→ **AIM OF THE TASK**: Could you please find each line in the records that contains the word "txRestartAt" and copy it?

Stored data
━━━

-- ==== Sys2Proof/Laws/MovesTxChain.lean ====
section
/-! SUPPORT. What each operation of Machine/TxChain.lean may change. -/

namespace Sys2Proof.Machine

set_option linter.all false

theorem muteCounter_block (c : Nat) : (muteCounter c).addr / 65536 = 0 ∨ (muteCounter c).addr / 65536 = 7 := by
  unfold muteCounter
  split <;> first | (right; rfl) | (left; rfl)

theorem State.setTxPath_moves (s : State) (p : Nat) (x : TxPath) : Moves 0x100 s (State.setTxPath s p x) := by
  unfold State.setTxPath
  repeat' first
    | with_reducible assumption
    | with_reducible exact Moves.refl _ _
    | decide
    | rw [State.upd_tx]
    | with_reducible apply Moves.step (State.with_tx_moves ..)

theorem State.syncTx_moves (s : State) : Moves 0x8008000000 s (State.syncTx s) := by
  unfold State.syncTx
  repeat' first
    | with_reducible assumption
    | with_reducible exact Moves.refl _ _
    | decide
    | ((with_reducible refine Moves.p_putb (n := 6) ?_ ?_ ?_ ?_); (first | rfl | assumption | (dsimp only [F.TXA_P_STAT_FAULT, F.TXA_P_STAT_REL, F.TXA_P_STAT_RETIRED]; omega)); decide; decide)
    | intro _
    | with_reducible apply Moves.each

theorem State.txFaultSync_moves (s : State) : Moves 0x800208288002122 s (State.txFaultSync s) := by
  unfold State.txFaultSync
  simp -zeta only [State.upd_tx]
  repeat' first
    | with_reducible assumption
    | with_reducible exact Moves.refl _ _
    | decide
    | ((with_reducible refine Moves.p_raise (n := 6) ?_ ?_ ?_ ?_); (first | rfl | (split <;> rfl)); decide; decide)
    | intro _
    | extract_lets
    | rw [State.upd_tx]
    | with_reducible apply Moves.step (State.with_tx_moves ..)
    | with_reducible apply Moves.step (State.syncTx_moves ..)
    | with_reducible apply Moves.each
    | dsimp +zetaDelta only

theorem State.txCause_moves (s : State) (c : Nat) (b : Bool) : Moves 0x800208288002122 s (State.txCause s c b) := by
  unfold State.txCause
  repeat' first
    | with_reducible assumption
    | with_reducible exact Moves.refl _ _
    | decide
    | rw [State.upd_tx]
    | with_reducible apply Moves.step (State.with_tx_moves ..)
    | with_reducible apply Moves.step (State.txFaultSync_moves ..)

theorem State.txSat_moves (s : State) (p : Nat) (b : Bool) : Moves 0x80021028c002022 s (State.txSat s p b) := by
  unfold State.txSat
  repeat' first
    | with_reducible assumption
    | with_reducible exact Moves.refl _ _
    | decide
    | ((with_reducible refine Moves.p_inc (n := 7) ?_ ?_ ?_ ?_); (first | rfl | assumption | (dsimp only [F.TXD_P_SAT_COUNT]; omega)); decide; decide)
    | ((with_reducible refine Moves.p_raiseMs (n := 7) ?_ ?_ ?_ ?_); (first | rfl | (split <;> rfl)); decide; decide)
    | with_reducible apply Moves.ite
    | split

theorem State.txPush_moves (s : State) (p : Nat) (v : Cx) : Moves 0x80021028c002122 s (State.txPush s p v) := by
  unfold State.txPush
  repeat' first
    | with_reducible assumption
    | with_reducible exact Moves.refl _ _
    | decide
    | with_reducible apply Moves.ite
    | extract_lets
    | with_reducible apply Moves.step (State.setTxPath_moves ..)
    | with_reducible apply Moves.step (State.txSat_moves ..)
    | split
    | (with_reducible refine Moves.snd (by assumption) ?_)
    | (with_reducible refine Moves.fst (by assumption) ?_)
    | (with_reducible refine Moves.trd (by assumption) ?_)
    | dsimp +zetaDelta only

theorem State.addMute_moves (s : State) (x : MuteSpan) : Moves 0x100 s (State.addMute s x) := by
  unfold State.addMute
  simp -zeta only [State.upd_tx]
  repeat' first
    | with_reducible assumption
    | with_reducible exact Moves.refl _ _
    | decide
    | extract_lets
    | rw [State.upd_tx]
    | with_reducible apply Moves.step (State.with_tx_moves ..)
    | split
    | (with_reducible refine Moves.snd (by assumption) ?_)
    | (with_reducible refine Moves.fst (by assumption) ?_)
    | (with_reducible refine Moves.trd (by assumption) ?_)
    | dsimp +zetaDelta only

theorem State.dacForm_moves (s : State) (p : Nat) (v : Cx) (gate : Bool) : Moves 0x80021028c002122 s (State.dacForm s p v gate) := by
  unfold State.dacForm
  repeat' first
    | with_reducible assumption
    | with_reducible exact Moves.refl _ _
    | decide
    | with_reducible apply Moves.ite
    | extract_lets
    | with_reducible apply Moves.step (State.setTxPath_moves ..)
    | with_reducible apply Moves.step (State.txSat_moves ..)
    | split
    | dsimp +zetaDelta only

theorem State.txInstant_moves (s : State) (p : Nat) : Moves 0x800a202dc002362 s (State.txInstant s p) := by
  unfold State.txInstant
  simp -zeta only [State.upd_tx]
  repeat' first
    | with_reducible assumption
    | with_reducible exact Moves.refl _ _
    | decide
    | intro _
    | with_reducible apply Moves.ite
    | extract_lets
    | rw [State.upd_tx]
    | with_reducible apply Moves.step (State.with_tx_moves ..)
    | with_reducible apply Moves.step (State.reachAbs_moves ..)
    | with_reducible apply Moves.step (State.swapDue_moves ..)
    | split
    | dsimp +zetaDelta only

theorem State.txMeter_moves (s : State) (fill : Nat) : Moves 0x800200288002022 s (State.txMeter s fill) := by
  unfold State.txMeter
  repeat' first
    | with_reducible assumption
    | with_reducible exact Moves.refl _ _
    | decide
    | with_reducible apply Moves.step (State.meter_moves ..)

theorem State.txPlay_moves (s : State) (p : Nat) (late : Bool) (bw : Option Nat) : Moves 0x81023028c002122 s (State.txPlay s p late bw).1 := by
  unfold State.txPlay
  repeat' first
    | with_reducible assumption
    | with_reducible exact Moves.refl _ _
    | decide
    | ((with_reducible refine Moves.p_inc (n := 8) ?_ ?_ ?_ ?_); (first | rfl | assumption | (dsimp only [F.DPD_P_SAT_COUNT]; omega)); decide; decide)
    | ((with_reducible refine Moves.p_raiseMs (n := 8) ?_ ?_ ?_ ?_); (first | rfl | (split <;> rfl)); decide; decide)
    | ((with_reducible refine Moves.p_inc (n := 19) ?_ ?_ ?_ ?_); (first | rfl | assumption | (dsimp only [F.GAUGE_RP_UNDER_COUNT]; omega)); decide; decide)
    | ((with_reducible refine Moves.p_raiseMs (n := 19) ?_ ?_ ?_ ?_); (first | rfl | (split <;> rfl)); decide; decide)
    | ((with_reducible refine Moves.q_inc (n := 0) (k := 7) ?_ ?_ ?_ ?_ ?_); (first | rfl | assumption | exact muteCounter_block ..); decide; decide; decide)
    | ((with_reducible refine Moves.p_raiseMs (n := 0) ?_ ?_ ?_ ?_); (first | rfl | (split <;> rfl)); decide; decide)
    | with_reducible apply Moves.ite
    | extract_lets
    | with_reducible apply Moves.step (State.txSat_moves ..)
    | with_reducible apply Moves.step (State.dacForm_moves ..)
    | with_reducible apply Moves.step (State.setTxPath_moves ..)
    | split
    | (with_reducible refine Moves.snd (by assumption) ?_)
    | (with_reducible refine Moves.fst (by assumption) ?_)
    | (with_reducible refine Moves.trd (by assumption) ?_)
    | dsimp +zetaDelta only

theorem State.txDeriveTaps_moves (s : State) (p : Nat) : Moves 0x10008000000 s (State.txDeriveTaps s p) := by
  unfold State.txDeriveTaps
  repeat' first
    | with_reducible assumption
    | with_reducible exact Moves.refl _ _
    | decide
    | ((with_reducible refine Moves.p_put (n := 7) ?_ ?_ ?_ ?_); (first | rfl | assumption | (dsimp only [F.TXD_P_IQ_VALUE]; omega)); decide; decide)
    | intro _
    | extract_lets
    | with_reducible apply Moves.each
    | split
    | (with_reducible refine Moves.snd (by assumption) ?_)
    | (with_reducible refine Moves.fst (by assumption) ?_)
    | (with_reducible refine Moves.trd (by assumption) ?_)
    | dsimp +zetaDelta only

theorem State.txStart_moves (s : State) : Moves 0x18008000100 s (State.txStart s) := by
  unfold State.txStart
  simp -zeta only [State.upd_tx]
  repeat' first
    | with_reducible assumption
    | with_reducible exact Moves.refl _ _
    | decide
    | ((with_reducible refine Moves.p_putb (n := 7) ?_ ?_ ?_ ?_); (first | rfl | assumption); decide; decide)
    | ((with_reducible refine Moves.p_put (n := 6) ?_ ?_ ?_ ?_); (first | rfl | assumption); decide; decide)
    | intro _
    | extract_lets
    | rw [State.upd_tx]
    | with_reducible apply Moves.step (State.with_tx_moves ..)
    | with_reducible apply Moves.step (State.txDeriveTaps_moves ..)
    | with_reducible apply Moves.step (State.syncTx_moves ..)
    | with_reducible apply Moves.each
    | dsimp +zetaDelta only

theorem State.txStop_moves (s : State) : Moves 0x18008000100 s (State.txStop s) := by
  unfold State.txStop
  repeat' first
    | with_reducible assumption
    | with_reducible exact Moves.refl _ _
    | decide
    | ((with_reducible refine Moves.p_putb (n := 7) ?_ ?_ ?_ ?_); (first | rfl | assumption); decide; decide)
    | ((with_reducible refine Moves.p_put (n := 6) ?_ ?_ ?_ ?_); (first | rfl | assumption); decide; decide)
    | rw [State.upd_tx]
    | with_reducible apply Moves.step (State.with_tx_moves ..)
    | with_reducible apply Moves.step (State.syncTx_moves ..)

theorem State.txRestartAt_moves (s : State) (paths t : Nat) (filt : Bool) : Moves 0x100 s (State.txRestartAt s paths t filt) := by
  unfold State.txRestartAt
  simp -zeta only [State.upd_tx]
  repeat' first
    | with_reducible assumption
    | with_reducible exact Moves.refl _ _
    | decide
    | intro _
    | extract_lets
    | rw [State.upd_tx]
    | with_reducible apply Moves.step (State.with_tx_moves ..)
    | with_reducible apply Moves.step (State.addMute_moves ..)
    | with_reducible apply Moves.each
    | dsimp +zetaDelta only

theorem State.txRestartDo_moves (s : State) (r : TxRestart) : Moves 0x818048000140 s (State.txRestartDo s r) := by
  unfold State.txRestartDo
  repeat' first
    | with_reducible assumption
    | with_reducible exact Moves.refl _ _
    | decide
    | ((with_reducible refine Moves.p_put (n := 6) ?_ ?_ ?_ ?_); (first | rfl | assumption); decide; decide)
    | intro _
    | with_reducible apply Moves.ite
    | extract_lets
    | with_reducible apply Moves.step (State.reachAbs_moves ..)
    | with_reducible apply Moves.step (State.setTxPath_moves ..)
    | with_reducible apply Moves.step (State.txDeriveTaps_moves ..)
    | with_reducible apply Moves.each
    | split
    | dsimp +zetaDelta only

theorem State.txRestartFire_moves (s : State) : Moves 0x818048000140 s (State.txRestartFire s) := by
  unfold State.txRestartFire
  repeat' first
    | with_reducible assumption
    | with_reducible exact Moves.refl _ _
    | decide
    | rw [State.upd_tx]
    | with_reducible apply Moves.step (State.with_tx_moves ..)
    | with_reducible apply Moves.step (State.txRestartDo_moves ..)
    | split
    | (with_reducible refine Moves.snd (by assumption) ?_)
    | (with_reducible refine Moves.fst (by assumption) ?_)
    | (with_reducible refine Moves.trd (by assumption) ?_)

theorem State.txRetune_moves (s : State) (f : Int) : Moves 0x10008000100 s (State.txRetune s f) := by
  unfold State.txRetune
  simp -zeta only [State.upd_tx]
  repeat' first
    | with_reducible assumption
    | with_reducible exact Moves.refl _ _
    | decide
    | ((with_reducible refine Moves.p_put48 (n := 7) ?_ ?_ ?_ ?_); (constructor <;> (first | rfl | assumption)); decide; decide)
    | with_reducible apply Moves.ite
    | extract_lets
    | rw [State.upd_tx]
    | with_reducible apply Moves.step (State.with_tx_moves ..)
    | split
    | dsimp +zetaDelta only

theorem State.txNcoGo_moves (s : State) (f : Int) (arm : Bool) (at_ : Stamp) : Moves 0x800210288002122 s (State.txNcoGo s f arm at_).2 := by
  unfold State.txNcoGo
  repeat' first
    | with_reducible assumption
    | with_reducible exact Moves.refl _ _
    | decide
    | ((with_reducible refine Moves.p_raise (n := 7) ?_ ?_ ?_ ?_); (first | rfl | (split <;> rfl)); decide; decide)
    | ((with_reducible refine Moves.p_putb (n := 7) ?_ ?_ ?_ ?_); (first | rfl | assumption); decide; decide)
    | with_reducible apply Moves.ite
    | rw [State.upd_tx]
    | with_reducible apply Moves.step (State.with_tx_moves ..)
    | with_reducible apply Moves.step (State.txRetune_moves ..)
    | split

theorem State.txNcoFire_moves (s : State) : Moves 0x810048000140 s (State.txNcoFire s) := by
  unfold State.txNcoFire
  simp -zeta only [State.upd_tx]
  repeat' first
    | with_reducible assumption
    | with_reducible exact Moves.refl _ _
    | decide
    | ((with_reducible refine Moves.p_putb (n := 7) ?_ ?_ ?_ ?_); (first | rfl | assumption); decide; decide)
    | intro _
    | extract_lets
    | rw [State.upd_tx]
    | with_reducible apply Moves.step (State.with_tx_moves ..)
    | with_reducible apply Moves.step (State.reach_moves ..)
    | with_reducible apply Moves.step (State.txRetune_moves ..)
    | split
    | (with_reducible refine Moves.snd (by assumption) ?_)
    | (with_reducible refine Moves.fst (by assumption) ?_)
    | (with_reducible refine Moves.trd (by assumption) ?_)
    | dsimp +zetaDelta only

theorem State.gainSet_moves (s : State) (g b : Nat) : Moves 0x100 s (State.gainSet s g b) := by
  unfold State.gainSet
  simp -zeta only [State.upd_tx]
  repeat' first
    | with_reducible assumption
    | with_reducible exact Moves.refl _ _
    | decide
    | with_reducible apply Moves.ite
    | extract_lets
    | rw [State.upd_tx]
    | with_reducible apply Moves.step (State.with_tx_moves ..)
    | split
    | dsimp +zetaDelta only

theorem State.gainApply_moves (s : State) : Moves 0x810048000040 s (State.gainApply s) := by
  unfold State.gainApply
  repeat' first
    | with_reducible assumption
    | with_reducible exact Moves.refl _ _
    | decide
    | ((with_reducible refine Moves.p_putb (n := 7) ?_ ?_ ?_ ?_); (first | rfl | assumption); decide; decide)
    | intro _
    | with_reducible apply Moves.step (State.reachAbs_moves ..)
    | split
    | (with_reducible refine Moves.snd (by assumption) ?_)
    | (with_reducible refine Moves.fst (by assumption) ?_)
    | (with_reducible refine Moves.trd (by assumption) ?_)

━━━

→ **RESPONSE TO THIS EXERCISE**:
theorem State.txRestartAt_moves (s : State) (paths t : Nat) (filt : Bool) : Moves 0x100 s (State.txRestartAt s paths t filt) := by
  unfold State.txRestartAt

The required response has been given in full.